EXERCISE AIM
In the entries that follow, the lines from the one with "def fieldKk (w" through the one with "Family 8, keyed" are the ones to write out, exactly and with both ends included. Nothing else should appear.

(Dataset entries)
-- ==== Sys2Proof/Decode.lean ====
section
/-! DEFINITION. The decoder and the opcode dispatcher (30_encoding.md), the encoder, and the opcode table as data. -/

namespace Sys2Proof

/-- Why bytes are no instruction. -/
inductive DecodeError where
  /-- No row of 30_encoding.md R95 matches the word (R97). Safe: the engine reports it and goes on (R128). -/
  | unknownOpcode (w : Word)
  /-- Fewer than the two bytes that every instruction has (R90). Safe: the engine never decodes such a list. -/
  | truncated (found : Nat)
  deriving DecidableEq, Repr

/-- Big-endian: the byte at the lower address is bits 15..8 (20_memory.md R62). -/
def wordOfBytes (hi lo : Byte) : Word := hi ++ lo

/-- The byte of `w` that lies at the lower address (20_memory.md R62). -/
def highByte (w : Word) : Byte := w.extractLsb' 8 8

/-- The byte of `w` that lies at the higher address (20_memory.md R62). -/
def lowByte (w : Word) : Byte := w.extractLsb' 0 8

/-! ## The six fields (30_encoding.md R91) -/

/-- `op` = w[15:12] -/
def fieldOp (w : Word) : Nibble := w.extractLsb' 12 4
/-- `x` = w[11:8] -/
def fieldX (w : Word) : Reg := (w.extractLsb' 8 4).toFin
/-- `y` = w[7:4] -/
def fieldY (w : Word) : Reg := (w.extractLsb' 4 4).toFin
/-- `kk` = w[7:0] -/
def fieldKk (w : Word) : Byte := w.extractLsb' 0 8
/-- `n` = w[3:0] -/
def fieldN (w : Word) : Nibble := w.extractLsb' 0 4
/-- `nnn` = w[11:0] -/
def fieldNnn (w : Word) : Addr12 := w.extractLsb' 0 12

/-! ## Dispatch (30_encoding.md R94, R95) -/

/-- Family 0: exactly the words 00E0 and 00EE (R95; 92_eei_decisions.md D24, D25). -/
def decodeFamily0 (w : Word) : Except DecodeError Instr :=
  if w = 0x00E0 then .ok .cls
  else if w = 0x00EE then .ok .ret
  else .error (.unknownOpcode w)

/-- Family 8, keyed on `n` (R94, R95). -/
def decodeFamily8 (w : Word) : Except DecodeError Instr :=
  match fieldN w with
  | 0x0#4 => .ok (.ldVxVy (fieldX w) (fieldY w))
  | 0x1#4 => .ok (.orVxVy (fieldX w) (fieldY w))
  | 0x2#4 => .ok (.andVxVy (fieldX w) (fieldY w))
  | 0x3#4 => .ok (.xorVxVy (fieldX w) (fieldY w))
  | 0x4#4 => .ok (.addVxVy (fieldX w) (fieldY w))
  | 0x5#4 => .ok (.subVxVy (fieldX w) (fieldY w))
  | 0x6#4 => .ok (.shrVx (fieldX w) (fieldY w))
  | 0x7#4 => .ok (.subnVxVy (fieldX w) (fieldY w))
  | 0xE#4 => .ok (.shlVx (fieldX w) (fieldY w))
  | _ => .error (.unknownOpcode w)

/-- Family E, keyed on `kk` (R94, R95). -/
def decodeFamilyE (w : Word) : Except DecodeError Instr :=
  match fieldKk w with
  | 0x9E#8 => .ok (.skpVx (fieldX w))
  | 0xA1#8 => .ok (.sknpVx (fieldX w))
  | _ => .error (.unknownOpcode w)

/-- Family F, keyed on `kk` (R94, R95). -/
def decodeFamilyF (w : Word) : Except DecodeError Instr :=
  match fieldKk w with
  | 0x07#8 => .ok (.ldVxDt (fieldX w))
  | 0x0A#8 => .ok (.ldVxK (fieldX w))
  | 0x15#8 => .ok (.ldDtVx (fieldX w))
  | 0x18#8 => .ok (.ldStVx (fieldX w))
  | 0x1E#8 => .ok (.addIVx (fieldX w))
  | 0x29#8 => .ok (.ldFVx (fieldX w))
  | 0x33#8 => .ok (.ldBVx (fieldX w))
  | 0x55#8 => .ok (.ldMemVx (fieldX w))
  | 0x65#8 => .ok (.ldVxMem (fieldX w))
  | _ => .error (.unknownOpcode w)

/-- A row of a family whose `n` field must be 0: 5xy0 and 9xy0 (R95; 92_eei_decisions.md D24). -/
def requireN0 (w : Word) (i : Instr) : Except DecodeError Instr :=
  if fieldN w = 0 then .ok i else .error (.unknownOpcode w)

/-- The decode map (30_encoding.md R95): total, and a word that no row matches is rejected by name (R97). The last arm is
family F, the one nibble left. -/
def decode (w : Word) : Except DecodeError Instr :=
  match fieldOp w with
  | 0x0#4 => decodeFamily0 w
  | 0x1#4 => .ok (.jpAddr (fieldNnn w))
  | 0x2#4 => .ok (.callAddr (fieldNnn w))
  | 0x3#4 => .ok (.seVxKk (fieldX w) (fieldKk w))
  | 0x4#4 => .ok (.sneVxKk (fieldX w) (fieldKk w))
  | 0x5#4 => requireN0 w (.seVxVy (fieldX w) (fieldY w))
  | 0x6#4 => .ok (.ldVxKk (fieldX w) (fieldKk w))
  | 0x7#4 => .ok (.addVxKk (fieldX w) (fieldKk w))
  | 0x8#4 => decodeFamily8 w
  | 0x9#4 => requireN0 w (.sneVxVy (fieldX w) (fieldY w))
  | 0xA#4 => .ok (.ldIAddr (fieldNnn w))
  | 0xB#4 => .ok (.jpV0Addr (fieldNnn w))
  | 0xC#4 => .ok (.rndVxKk (fieldX w) (fieldKk w))
  | 0xD#4 => .ok (.drwVxVyN (fieldX w) (fieldY w) (fieldN w).toNat)
  | 0xE#4 => decodeFamilyE w
  | _ => decodeFamilyF w

/-- Decoding from memory order: two bytes, the lower address first, and the bytes after them (R90; 20_memory.md R62). -/
def decodeBytes : List Byte → Except DecodeError (Instr × List Byte)
  | hi :: lo :: rest => (decode (wordOfBytes hi lo)).map (·, rest)
  | [_] => .error (.truncated 1)
  | [] => .error (.truncated 0)

/-- What the decoder reads from the instruction whose bits are `w`, as spec/opcode_table.json numbers them: the word laid
out in memory order and decoded. Every row has 16 bits; bits from `nbits` on are 0. -/
def decodeTableWord (nbits w : Nat) : Option Instr :=
  let word : Word := BitVec.ofNat 16 (w % 2 ^ nbits)
  match decodeBytes [highByte word, lowByte word] with
  | .ok (i, _) => some i
  | .error _ => none

/-! ## The encoder: the formats of 30_encoding.md R93, filled in as opcode_table.json's encodings say -/

/-- A register field. -/
def regBits (r : Reg) : Nibble := BitVec.ofFin r
/-- Format ADDR: `oooo nnnn nnnn nnnn`. -/
def formatAddr (op : Nibble) (nnn : Addr12) : Word := op ++ nnn
/-- Formats REG_IMM and REG_SUB: `oooo xxxx kkkk kkkk`. -/
def formatRegImm (op : Nibble) (x : Reg) (kk : Byte) : Word := op ++ regBits x ++ kk
/-- Formats REG_REG and DRAW: `oooo xxxx yyyy nnnn`. -/
def formatRegReg (op : Nibble) (x y : Reg) (n : Nibble) : Word := op ++ regBits x ++ regBits y ++ n

/-- The word of an instruction. -/
def encode : Instr → Word
  | .cls => 0x00E0
  | .ret => 0x00EE
  | .jpAddr nnn => formatAddr 0x1 nnn
  | .callAddr nnn => formatAddr 0x2 nnn
  | .seVxKk x kk => formatRegImm 0x3 x kk
  | .sneVxKk x kk => formatRegImm 0x4 x kk
  | .seVxVy x y => formatRegReg 0x5 x y 0x0
  | .ldVxKk x kk => formatRegImm 0x6 x kk
  | .addVxKk x kk => formatRegImm 0x7 x kk
  | .ldVxVy x y => formatRegReg 0x8 x y 0x0
  | .orVxVy x y => formatRegReg 0x8 x y 0x1
  | .andVxVy x y => formatRegReg 0x8 x y 0x2
  | .xorVxVy x y => formatRegReg 0x8 x y 0x3
  | .addVxVy x y => formatRegReg 0x8 x y 0x4
  | .subVxVy x y => formatRegReg 0x8 x y 0x5
  | .shrVx x y => formatRegReg 0x8 x y 0x6
  | .subnVxVy x y => formatRegReg 0x8 x y 0x7
  | .shlVx x y => formatRegReg 0x8 x y 0xE
  | .sneVxVy x y => formatRegReg 0x9 x y 0x0
  | .ldIAddr nnn => formatAddr 0xA nnn
  | .jpV0Addr nnn => formatAddr 0xB nnn
  | .rndVxKk x kk => formatRegImm 0xC x kk
  | .drwVxVyN x y n => formatRegReg 0xD x y (BitVec.ofNat 4 n)
  | .skpVx x => formatRegImm 0xE x 0x9E
  | .sknpVx x => formatRegImm 0xE x 0xA1
  | .ldVxDt x => formatRegImm 0xF x 0x07
  | .ldVxK x => formatRegImm 0xF x 0x0A
  | .ldDtVx x => formatRegImm 0xF x 0x15
  | .ldStVx x => formatRegImm 0xF x 0x18
  | .addIVx x => formatRegImm 0xF x 0x1E
  | .ldFVx x => formatRegImm 0xF x 0x29
  | .ldBVx x => formatRegImm 0xF x 0x33
  | .ldMemVx x => formatRegImm 0xF x 0x55
  | .ldVxMem x => formatRegImm 0xF x 0x65

/-- The two bytes of an instruction in memory order (20_memory.md R62). -/
def encodeBytes (i : Instr) : List Byte := [highByte (encode i), lowByte (encode i)]

/-- `SHR Vx` as assembled: y is 0 (30_encoding.md R98). -/
def assembledShr (x : Reg) : Instr := .shrVx x 0

/-- `SHL Vx` as assembled: y is 0 (30_encoding.md R98). -/
def assembledShl (x : Reg) : Instr := .shlVx x 0

/-! ## The opcode table as data (opcode_table.json) -/

/-- A row's fixed bits: `w` is of this row when `w &&& mask = pattern`. -/
structure OpcodeRow where
  mnemonic : String
  pattern  : Word
  mask     : Word
  deriving DecidableEq, Repr

/-- The row matches the word. -/
def OpcodeRow.matchesWord (r : OpcodeRow) (w : Word) : Bool := w &&& r.mask = r.pattern

/-- Rows of families 0 to 7. -/
def opcodeRowsLow : List OpcodeRow :=
  [⟨"CLS", 0x00E0, 0xFFFF⟩, ⟨"RET", 0x00EE, 0xFFFF⟩, ⟨"JP_addr", 0x1000, 0xF000⟩, ⟨"CALL_addr", 0x2000, 0xF000⟩,
   ⟨"SE_Vx_kk", 0x3000, 0xF000⟩, ⟨"SNE_Vx_kk", 0x4000, 0xF000⟩, ⟨"SE_Vx_Vy", 0x5000, 0xF00F⟩,
   ⟨"LD_Vx_kk", 0x6000, 0xF000⟩, ⟨"ADD_Vx_kk", 0x7000, 0xF000⟩]

/-- Rows of family 8. -/
def opcodeRowsAlu : List OpcodeRow :=
  [⟨"LD_Vx_Vy", 0x8000, 0xF00F⟩, ⟨"OR_Vx_Vy", 0x8001, 0xF00F⟩, ⟨"AND_Vx_Vy", 0x8002, 0xF00F⟩,
   ⟨"XOR_Vx_Vy", 0x8003, 0xF00F⟩, ⟨"ADD_Vx_Vy", 0x8004, 0xF00F⟩, ⟨"SUB_Vx_Vy", 0x8005, 0xF00F⟩,
   ⟨"SHR_Vx", 0x8006, 0xF00F⟩, ⟨"SUBN_Vx_Vy", 0x8007, 0xF00F⟩, ⟨"SHL_Vx", 0x800E, 0xF00F⟩]

/-- Rows of families 9 to E. -/
def opcodeRowsHigh : List OpcodeRow :=
  [⟨"SNE_Vx_Vy", 0x9000, 0xF00F⟩, ⟨"LD_I_addr", 0xA000, 0xF000⟩, ⟨"JP_V0_addr", 0xB000, 0xF000⟩,
   ⟨"RND_Vx_kk", 0xC000, 0xF000⟩, ⟨"DRW_Vx_Vy_n", 0xD000, 0xF000⟩, ⟨"SKP_Vx", 0xE09E, 0xF0FF⟩,
   ⟨"SKNP_Vx", 0xE0A1, 0xF0FF⟩]

/-- Rows of family F. -/
def opcodeRowsMisc : List OpcodeRow :=
  [⟨"LD_Vx_DT", 0xF007, 0xF0FF⟩, ⟨"LD_Vx_K", 0xF00A, 0xF0FF⟩, ⟨"LD_DT_Vx", 0xF015, 0xF0FF⟩,
   ⟨"LD_ST_Vx", 0xF018, 0xF0FF⟩, ⟨"ADD_I_Vx", 0xF01E, 0xF0FF⟩, ⟨"LD_F_Vx", 0xF029, 0xF0FF⟩,
   ⟨"LD_B_Vx", 0xF033, 0xF0FF⟩, ⟨"LD__I__Vx", 0xF055, 0xF0FF⟩, ⟨"LD_Vx__I", 0xF065, 0xF0FF⟩]

/-- The 34 rows of spec/opcode_table.json, in its order. -/
def opcodeRows : List OpcodeRow := opcodeRowsLow ++ opcodeRowsAlu ++ opcodeRowsHigh ++ opcodeRowsMisc

/-- The mnemonic of an instruction's row, as spec/opcode_table.json spells it. -/
def Instr.mnemonic : Instr → String
  | .cls => "CLS" | .ret => "RET" | .jpAddr _ => "JP_addr" | .callAddr _ => "CALL_addr"
  | .seVxKk _ _ => "SE_Vx_kk" | .sneVxKk _ _ => "SNE_Vx_kk" | .seVxVy _ _ => "SE_Vx_Vy"
  | .ldVxKk _ _ => "LD_Vx_kk" | .addVxKk _ _ => "ADD_Vx_kk" | .ldVxVy _ _ => "LD_Vx_Vy"
  | .orVxVy _ _ => "OR_Vx_Vy" | .andVxVy _ _ => "AND_Vx_Vy" | .xorVxVy _ _ => "XOR_Vx_Vy"
  | .addVxVy _ _ => "ADD_Vx_Vy" | .subVxVy _ _ => "SUB_Vx_Vy" | .shrVx _ _ => "SHR_Vx"
  | .subnVxVy _ _ => "SUBN_Vx_Vy" | .shlVx _ _ => "SHL_Vx" | .sneVxVy _ _ => "SNE_Vx_Vy"
  | .ldIAddr _ => "LD_I_addr" | .jpV0Addr _ => "JP_V0_addr" | .rndVxKk _ _ => "RND_Vx_kk"
  | .drwVxVyN _ _ _ => "DRW_Vx_Vy_n" | .skpVx _ => "SKP_Vx" | .sknpVx _ => "SKNP_Vx"
  | .ldVxDt _ => "LD_Vx_DT" | .ldVxK _ => "LD_Vx_K" | .ldDtVx _ => "LD_DT_Vx" | .ldStVx _ => "LD_ST_Vx"
  | .addIVx _ => "ADD_I_Vx" | .ldFVx _ => "LD_F_Vx" | .ldBVx _ => "LD_B_Vx" | .ldMemVx _ => "LD__I__Vx"
  | .ldVxMem _ => "LD_Vx__I"

/-! ## Assembler text (30_encoding.md R98) -/

/-- One upper-case hexadecimal digit. -/
def hexDigit (d : Nat) : String :=
  ["0", "1", "2", "3", "4", "5", "6", "7", "8", "9", "A", "B", "C", "D", "E", "F"].getD (d % 16) "0"

/-- `V0`..`VF` (R98). -/
def Reg.asm (r : Reg) : String := "V" ++ hexDigit r.val

/-- A byte as `0x` and two digits (R98). -/
def Byte.asm (b : Byte) : String := "0x" ++ hexDigit (b.toNat / 16) ++ hexDigit b.toNat

/-- A 12-bit address as `0x` and three digits, as in "JP 0x200" (R98). -/
def Addr12.asm (a : Addr12) : String :=
  "0x" ++ hexDigit (a.toNat / 256) ++ hexDigit (a.toNat / 16) ++ hexDigit a.toNat

/-- The assembler form: a mnemonic, a space, then comma-separated operands with no spaces (R98). -/
def Instr.asm : Instr → String
  | .cls => "CLS"
  | .ret => "RET"
  | .jpAddr nnn => "JP " ++ Addr12.asm nnn
  | .callAddr nnn => "CALL " ++ Addr12.asm nnn
  | .seVxKk x kk => "SE " ++ Reg.asm x ++ "," ++ Byte.asm kk
  | .sneVxKk x kk => "SNE " ++ Reg.asm x ++ "," ++ Byte.asm kk
  | .seVxVy x y => "SE " ++ Reg.asm x ++ "," ++ Reg.asm y
  | .ldVxKk x kk => "LD " ++ Reg.asm x ++ "," ++ Byte.asm kk
  | .addVxKk x kk => "ADD " ++ Reg.asm x ++ "," ++ Byte.asm kk
  | .ldVxVy x y => "LD " ++ Reg.asm x ++ "," ++ Reg.asm y
  | .orVxVy x y => "OR " ++ Reg.asm x ++ "," ++ Reg.asm y
  | .andVxVy x y => "AND " ++ Reg.asm x ++ "," ++ Reg.asm y
  | .xorVxVy x y => "XOR " ++ Reg.asm x ++ "," ++ Reg.asm y
  | .addVxVy x y => "ADD " ++ Reg.asm x ++ "," ++ Reg.asm y
  | .subVxVy x y => "SUB " ++ Reg.asm x ++ "," ++ Reg.asm y
  | .shrVx x _ => "SHR " ++ Reg.asm x
  | .subnVxVy x y => "SUBN " ++ Reg.asm x ++ "," ++ Reg.asm y
  | .shlVx x _ => "SHL " ++ Reg.asm x
  | .sneVxVy x y => "SNE " ++ Reg.asm x ++ "," ++ Reg.asm y
  | .ldIAddr nnn => "LD I," ++ Addr12.asm nnn
  | .jpV0Addr nnn => "JP V0," ++ Addr12.asm nnn
  | .rndVxKk x kk => "RND " ++ Reg.asm x ++ "," ++ Byte.asm kk
  | .drwVxVyN x y n => "DRW " ++ Reg.asm x ++ "," ++ Reg.asm y ++ "," ++ "0x" ++ hexDigit n
  | .skpVx x => "SKP " ++ Reg.asm x
  | .sknpVx x => "SKNP " ++ Reg.asm x
  | .ldVxDt x => "LD " ++ Reg.asm x ++ ",DT"
  | .ldVxK x => "LD " ++ Reg.asm x ++ ",K"
  | .ldDtVx x => "LD DT," ++ Reg.asm x
  | .ldStVx x => "LD ST," ++ Reg.asm x
  | .addIVx x => "ADD I," ++ Reg.asm x
  | .ldFVx x => "LD F," ++ Reg.asm x
  | .ldBVx x => "LD B," ++ Reg.asm x
  | .ldMemVx x => "LD [I]," ++ Reg.asm x
  | .ldVxMem x => "LD " ++ Reg.asm x ++ ",[I]"

end Sys2Proof
end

ANSWER TO THIS TASK
def fieldKk (w : Word) : Byte := w.extractLsb' 0 8
/-- `n` = w[3:0] -/
def fieldN (w : Word) : Nibble := w.extractLsb' 0 4
/-- `nnn` = w[11:0] -/
def fieldNnn (w : Word) : Addr12 := w.extractLsb' 0 12

/-! ## Dispatch (30_encoding.md R94, R95) -/

/-- Family 0: exactly the words 00E0 and 00EE (R95; 92_eei_decisions.md D24, D25). -/
def decodeFamily0 (w : Word) : Except DecodeError Instr :=
  if w = 0x00E0 then .ok .cls
  else if w = 0x00EE then .ok .ret
  else .error (.unknownOpcode w)

/-- Family 8, keyed on `n` (R94, R95). -/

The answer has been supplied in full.